Let’s start with the basics. SAM stands for the split attraction model. Fairly common in aro and ace communities, but by no means an a-spec exclusive term. Its a model that says sometimes sexual attraction and romantic attraction will be mismatched, or split

The model makes no judgment of what those combinations are. Nor does it favor any combination. People with matching attractions often don’t feel the need to double up on labels. It’s a completely opt-in way to help explain feelings. Or personally ignored in any situation the label wearer decides.

Its historical precedence goes back to the Greeks. Believed to be first used towards sexuality discussions by a gay advocate in the 1800s, and then reused by asexuals in the last twenty years or so. 

There is a long standing tug of where between groups over where aros fit, and has it’s own set of purity politics that follow. This article is not gossip explaining interpersonal community friction, at its core more queer theory specially on how a-spec communities organize.

I think all this tension, and often infighting, is the product of being upset with intersectionality. I personally find asexuality and aromantism’s twin like behavior and shared history a boon. It’s a ven diagram, that as far as I can tell, skews ace. And no other community probably overindexes aces as much as the aromantic one. Which creates a tension of ‘why can’t we have our own things’ as it does equally ‘why aren’t aro aces doing more for aros specifically.’ Mind you, I think the second is unfair. But the point I’m trying to make goes as follows.

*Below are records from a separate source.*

-- ==== Sys2Proof/Machine/HostSpi.lean ====
section
/-!
DEFINITION. The SPI host port (R486 to R488). Log entry 44 gives what is read into the rules.
-/

namespace Sys2Proof.Machine

/-- One byte into the CRC of R487, a bit at a time. -/
def crc8Bits : Nat → Nat → Nat
  | 0, c => c
  | n + 1, c => crc8Bits n (if 128 ≤ c then (c * 2) % 256 ^^^ 0x07 else c * 2)

/-- The CRC-8 of R487. -/
def crc8 (bs : List Nat) : Nat := bs.foldl (fun c b => crc8Bits 8 ((c ^^^ b) % 256)) 0

/-- `n` bytes as a big-endian number. -/
def beNumber : List Nat → Nat
  | [] => 0
  | b :: bs => b % 256 * 256 ^ bs.length + beNumber bs

/-- The big-endian bytes of a word. -/
def beBytes (w : Nat) : List Nat := [w / 2 ^ 24 % 256, w / 2 ^ 16 % 256, w / 2 ^ 8 % 256, w % 256]

/-- A frame as its first bytes spell it: device address, operation, word count, and the ADDR field. -/
structure SpiHead where
  dev : Nat
  op : Nat
  count : Nat
  addr : Nat
deriving DecidableEq, Repr

/-- CMD and ADDR of a frame (R486). -/
def spiHead (bytes : List Nat) : SpiHead :=
  let cmd := bytes.headD 0
  { dev := bits cmd 7 6, op := bits cmd 5 4, count := bits cmd 3 0 + 1, addr := beNumber ((bytes.drop 1).take 4) }

/-- The BAR that ADDR names. -/
def SpiHead.bar (h : SpiHead) : Nat := h.addr / 2 ^ 31

/-- The byte offset of word `j`. -/
def SpiHead.word (h : SpiHead) (j : Nat) : Nat := h.addr % 2 ^ 26 + 4 * j

/-- The offset is a multiple of 4 and the reserved bits are 0 (R488). -/
def SpiHead.addrGood (h : SpiHead) : Bool := h.addr % 4 == 0 && bits h.addr 30 26 == 0

/-- A failed frame: 1 a CRC failure, 2 a frame error (R488). -/
def State.spiFail (s : State) (kind : Nat) : State :=
  let s := if kind = 1 then s.inc HIF.SPISTAT.CRCERR else s.inc HIF.SPISTAT.FRAMEERR
  ((s.sqf HIF.HIST.SPI).report 0x0104 1 kind).emit (.spi [if kind = 1 then 0xE1 else 0xE2])

/-- The words of a write frame, written in ascending order (R479). -/
def State.spiWords (s : State) (h : SpiHead) : Nat → List Nat → State
  | _, [] => s
  | j, w :: ws => State.spiWords (s.hostWrite 1 h.bar (h.word j) 15 w) h (j + 1) ws

/-- `n` big-endian words at the head of a byte list. -/
def wordsOf : Nat → List Nat → List Nat
  | 0, _ => []
  | n + 1, bs => beNumber (bs.take 4) :: wordsOf n (bs.drop 4)

/-- The device takes part in a frame: it is out of reset, and CMD names its address (R488). -/
def State.spiMine (s : State) (bytes : List Nat) : Bool :=
  !s.boot.held && !bytes.isEmpty && (spiHead bytes).dev == s.rd GLB.STRAPS.SPI_ADDR

/-- SPI_WRITE_FRAME: the bytes that the host clocks in a frame whose operation is a write or none (R486 to R488). -/
def execSpiWriteFrame (bytes : List Nat) (s : State) : Res :=
  .next (
    let h := spiHead bytes
    let m := 5 + 4 * h.count
    if !s.spiMine bytes ∨ h.op = 0 then s
    else if h.op ≠ 1 ∨ bytes.length ≠ m + 2 then s.spiFail 2
    else if crc8 (bytes.take m) ≠ bytes.getD m 0 then s.spiFail 1
    else if !h.addrGood then s.spiFail 2
    else (s.spiWords h 0 (wordsOf h.count (bytes.drop 5))).emit (.spi [0x5A]))

/-- SPI_READ_FRAME: the bytes that the host clocks in a read frame, of which `w` pass before the start byte (R486 to R488). -/
def execSpiReadFrame (bytes : List Nat) (w : Nat) (s : State) : Res :=
  .next (
    let h := spiHead bytes
    if !s.spiMine bytes ∨ h.op ≠ 0 then s
    else if bytes.length < 6 then s.spiFail 2
    else if crc8 (bytes.take 5) ≠ bytes.getD 5 0 then s.spiFail 1
    else if !h.addrGood ∨ bytes.length ≠ 6 + w + 4 * h.count + 2 then s.spiFail 2
    else
      let data := (List.range h.count).flatMap (fun j => beBytes (s.hostRead h.bar (h.word j)))
      let body := 0x5A :: data
      s.emit (.spi (List.replicate w 0 ++ body ++ [crc8 body])))

end Sys2Proof.Machine
end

I was listening to this philosopher and he said that humans often dissect to understand concepts. Spitting things apart, and apart, until you reach the atom. And then say aha an atom, the smallest thing, from the word which means cannot be spilit! And then, oh dear… we split the atom. Now there’s protons, neutrons, electrons, and then maybe there’s more things in there too, and hey what’s this quark I keep hearing about? And these dissections makes the world more complicated. You see this all the time as a complaint about the a-spec community. Why new words, why spilt attraction model, and so on.

Going back to our example, well maybe you were looking to heal what ails you and now people are talking about things on a cellular level. And don’t get me wrong, that sort of understanding is a net gain for doctors to help you. But the lgbtq communities whose sole goal is “people should be allowed to be who they are without limitation” makes such exact concepts on how to do that more complex. Now that’s as true for a-specs as anyone else.

But I feel like for a-spec people, some want to just pull an proton out without realizing the electromagnetic force that keeps the neutron nearby. And I find it deeply ironic that communities based on the acceptance over the lack of strong attraction, have trouble viewing two separate things, that often times share in lived history, share experiences, and by the changing of language which spilit a previous understanding of asexuality further to help make sure aromanticsm was not forgotten, do have an electromagnetic-like attraction to each other.

And honestly? That spilt and pull towards each other is not unique to asexuality. Maybe it’s telling that Karl Heinrich Ulrich invented the spilt attraction. This division to better see the communities parts, to further explain them in English this has been going on for a century now. While it is important to learn through the dissection of human sexuality, we mustn’t forget its complicated because humans make it so. This means it’s natural state isn’t complicated at all. It just is, like the grass just grows.